In Lupton's view, the best way to accomplish that is through "comprehensive community development" — an approach requiring fundamental changes not only in organizations but in the people who work for them. What kind of change? First, charities and nonprofits need to leverage the business expertise of their supporters to accurately measure return on their charitable activities. While lots of people in nonprofits and faith-based organizations tend to view wealth and the profit motive with suspicion, he writes, real economic development is impossible without profit-making enterprises. Accordingly, nonprofits that can sustain themselves through entrepreneurial and/or earned-income activities have a better chance of creating larger, longer-term impact than those who reject or shy away from such activities. What's more, this focus on business discipline should extend to both internal operations and operating models. And there's an added benefit: organizations that operate successful businesses are in a position to provide economic opportunities, in the form of jobs, to people in the community. Offering competitive pay and health and educational benefits to one's employees is an element of what Lupton describes as doing business well, and, in turn, can help lift those employees and their families out of poverty. 
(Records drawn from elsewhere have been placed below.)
-- ==== Sys2Proof/Syntax.lean ====
section
/-!
DEFINITION. The commands of the block: one constructor of Instr per row of spec/opcode_table.json, and the operand types they
carry. Every command carries first `dt`, the nanoseconds of powered time that passed since the previous command.
-/
namespace Sys2Proof

/-- A master (R358, R541): a host domain, the hub firmware, or in the split configuration one hub core. -/
inductive Master where
  | host (d : Nat)
  | firmware
  | core (c : Nat)
deriving DecidableEq, Repr

/-- The package links of R16. -/
inductive Link where
  | die (d : Nat)
  | isoA
  | isoB
deriving DecidableEq, Repr

/-- The two isolation channels of R16. -/
inductive IsoChannel where
  | a | b
deriving DecidableEq, Repr

/-- The level that owns the destination island of a stalled crossing (R28). -/
inductive CrossingTarget where
  | block (d b : Nat)
  | die (d : Nat)
  | package
deriving DecidableEq, Repr

/-- The two evaluation channels: the processor channel on HB and the ledger on FD. -/
inductive EvalSide where
  | processor | ledger
deriving DecidableEq, Repr

/-- The two lockstep pairs. -/
inductive Pair where
  | a | b
deriving DecidableEq, Repr

/-- The result of one scrub read: clean, one corrected bit, or uncorrectable. -/
inductive ScrubResult where
  | clean | corrected | uncorrectable
deriving DecidableEq, Repr

/-- The PTP messages a slave-only ordinary clock takes (R368). -/
inductive PtpKind where
  | announce | sync | followUp | delayResp
deriving DecidableEq, Repr

/-- One received PTP message: the fields of IEEE 1588-2019 that the discipline uses. -/
structure PtpMessage where
  /-- Ethernet port it arrived on. -/
  port       : Nat
  kind       : PtpKind
  domain     : Nat
  /-- Clock identity of the sender (the grandmaster in an announce). -/
  master     : Nat
  /-- The announced data set as the standard's comparison orders it: lower is better. -/
  rank       : Nat
  seq        : Nat
  twoStep    : Bool
  /-- originTimestamp, preciseOriginTimestamp or receiveTimestamp, ns. -/
  stamp      : Nat
  /-- correctionField, ns. -/
  correction : Int
  utcOffset  : Nat
  utcValid   : Bool
deriving DecidableEq, Repr

/-- Deglitched levels of a port's digital inputs (R58, R60). -/
structure PortPins where
  laserOk : Bool
  ampFltN : Bool
  rxOk    : Bool
  intlkN  : Bool
deriving DecidableEq, Repr

/-- Where a submitted command came from, and so where its response goes (R370, R379, R382); a reset that HD7 gives by the key
sequence of R334 has none. -/
inductive CmdOrigin where
  | ring (d : Nat)
  | session (d : Nat) (mseq : Nat)
  | mailbox (m : Master)
  | forerunner
deriving DecidableEq, Repr

/-- A command record as a domain submits it (R350); the row it is an operand of fixes its CODE. -/
structure Command where
  origin : CmdOrigin
  /-- The sending domain. -/
  dom    : Nat
  tag    : Nat
  epoch  : Nat
  /-- ARGS bytes 0 to ARGLEN − 1. -/
  args   : List Byte
deriving DecidableEq, Repr

/-- One sample of the four ADCs of a port: codes −2048 to 2047 (R55). -/
structure AdcSample where
  xi : Int
  xq : Int
  yi : Int
  yq : Int
deriving DecidableEq, Repr

/-- The ADC samples that a port has taken over a stretch of time (R55): the number of the period they are counted in, the tick of
the first one after that period's start, and the samples, one per tick. A tick outside the stretch counts as code 0. -/
structure AdcBlock where
  period  : Nat
  start   : Int
  samples : List AdcSample
deriving DecidableEq, Repr

/-- A trace slice as a lane receives it (R109), with what the lane's hardware finds while it works on it. Its trace words are those
that the front end forms of the ADC samples of its time (R101 to R108). -/
structure Slice where
  tone     : Nat
  /-- Index of the first word, halo included. -/
  first    : Nat
  /-- Number of words. -/
  count    : Nat
  /-- The slice's period count, and the ADC samples its words are formed of. -/
  adc      : AdcBlock
  /-- The sentinel's result, exclusive-or the expected word held in the block. -/
  sentinel : DWord
  /-- The previous slice was not finished. -/
  overrun  : Bool
  parity   : Bool
  /-- An access outside the region of the span. -/
  memRange : Bool
  /-- Corrected and uncorrectable history-memory words met. -/
  ecc      : Nat
  eccUe    : Bool
deriving DecidableEq, Repr

/-- What an in-gap round has measured when it ends (R473): corrections as Corrections of the state holds them, the loopback tone's
level in 0.01 dBFS, and per tone the amplitude ratio (dB) and delay (ns), none where no peak was found. -/
structure RoundResult where
  ofs   : List Rat
  gain  : List Rat
  iq    : List Rat
  skew  : List Rat
  modG  : Rat
  modP  : Rat
  level : Int
  tones : List (Option (Rat × Rat))
deriving DecidableEq, Repr

/-- What a 10 ms frame of the main converter has read (R297), as converter codes: the pins WS0 to WS63, the ten scans of WREF0
to WREF31 oldest first, the DACs THR, WIN_LO and WIN_HI of each channel, and the FD temperature (1/16 °C) and the internal
reference (0.1 mV). -/
structure AdcScan where
  pins : List Nat
  refs : List (List Nat)
  thr  : List Nat
  lo   : List Nat
  hi   : List Nat
  temp : Int
  vref : Nat
deriving DecidableEq, Repr

/-- `count` consecutive samples of a comparator channel, 500 ns apart, at one level (R281, R282): V(WSk) and V(WREFn), µV. -/
structure WsRun where
  count : Nat
  pin   : Nat
  ref   : Nat
deriving DecidableEq, Repr

/-- `count` consecutive samples of a field input, 500 ns apart, at one level in mV (R300). -/
structure LevelRun where
  count : Nat
  mv    : Nat
deriving DecidableEq, Repr

/-- A class of a field input (R300). -/
inductive InputClass where
  | low | high | undefined
deriving DecidableEq, Repr
/-- What the comparator of a pair finds (R245, R246): a difference, a non-code on its rails, a parity error. -/
inductive MismatchCause where
  | compare | rail | parity
deriving DecidableEq, Repr

/-- What has gone wrong in a memory since it was written, as the boot ROM or a check-value unit meets it (R423, R428, R467, R468,
R529): which of the two stored checks of a record or a bank no longer match (both: the data no longer match). -/
inductive NvFault where
  /-- A slot (true: slot 1) of WP record k. -/
  | wp (k : Nat) (slot1 bad1 bad2 : Bool)
  /-- A calibration bank, true for B. -/
  | bank (b bad1 bad2 : Bool)
  | journal (seq : Nat)
  | changeLog (seq : Nat)
  /-- A structure slot, a firmware slot, true for B. -/
  | strSlot (b : Bool)
  | fwSlot (b : Bool)
  /-- An uncorrectable word at a global address of the plaza or the NV store. -/
  | word (a : Nat)
deriving DecidableEq, Repr

/-- An operand together with the time since the previous command. -/
structure Timed (α : Type) where
  dt  : Nat
  val : α
deriving DecidableEq, Repr

/-- What a command states of one of several like items. -/
structure Indexed (α : Type) where
  idx : Nat
  val : α
deriving DecidableEq, Repr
The second pillar of Lupton's model is a focus on how charity workers can advance an organization's mission through their personal choices. Lupton notes how many organizations, whether through education or job training, often serve to facilitate the outward migration of a community's best and brightest, eroding the already depleted social capital in those communities. To create more viable, stable communities, Lupton believes social changemakers should live where they work and focus on what he calls the "three Rs of community development": re-neighboring, reconciliation, and redistribution. Working to create healthy mixed-income neighborhoods not only provides opportunity to local residents through local investment, he argues, it also helps to "re-weave" the social fabric of the community through an infusion of resources, ideas, and civic engagement. Not that it's easy. Such an approach requires the employees of charities and faith-based groups to reach across race, class, and cultural lines; to respect and trust their neighbors; and to bridge the gap between rich and poor through "authentic relationships" that result in the sharing of talents and resources.

The third pillar of Lupton's "de-toxification" approach is to keep the focus on the people who are being helped. "When low-income residents are included in the planning, implementation, and ongoing [efforts to revive their] neighborhood," he writes, "they become...beneficiaries rather than...victims."

One aspect of Lupton's book that is difficult to reconcile with its prescriptions, however, is his failure to distinguish nonprofit business models from the nonprofit value proposition. Lupton is right to assert that foodbanks create dependency and undermine the dignity of the poor. But he is too willing to extrapolate from that point to argue that the traditional model of charity is untenable. Yes, financial sustainability is, or should be, an element of any social change effort. But it is not a necessary precondition of such efforts or even an essential ingredient. In cases where social entrepreneurs and innovators are truly aiming to address a need in a unique way, philanthropists should not worry about the sustainability of the effort, so long as the underlying approach is consistent with an approach that empowers the intended beneficiaries of the effort.

That said, Charity Detox is an excellent resource for those truly looking to "move the needle" on poverty in disadvantaged communities. And it challenges social entrepreneurs and funders to rethink what they know about charity work. If it forces the rest of us to examine our assumptions about poverty and how it should be addressed, then Lupton has achieved his objective.

Chicago-based Alex Schoemann works for Deloitte in its nonprofit audit practice and runs an impact measuring service for nonprofits and foundations.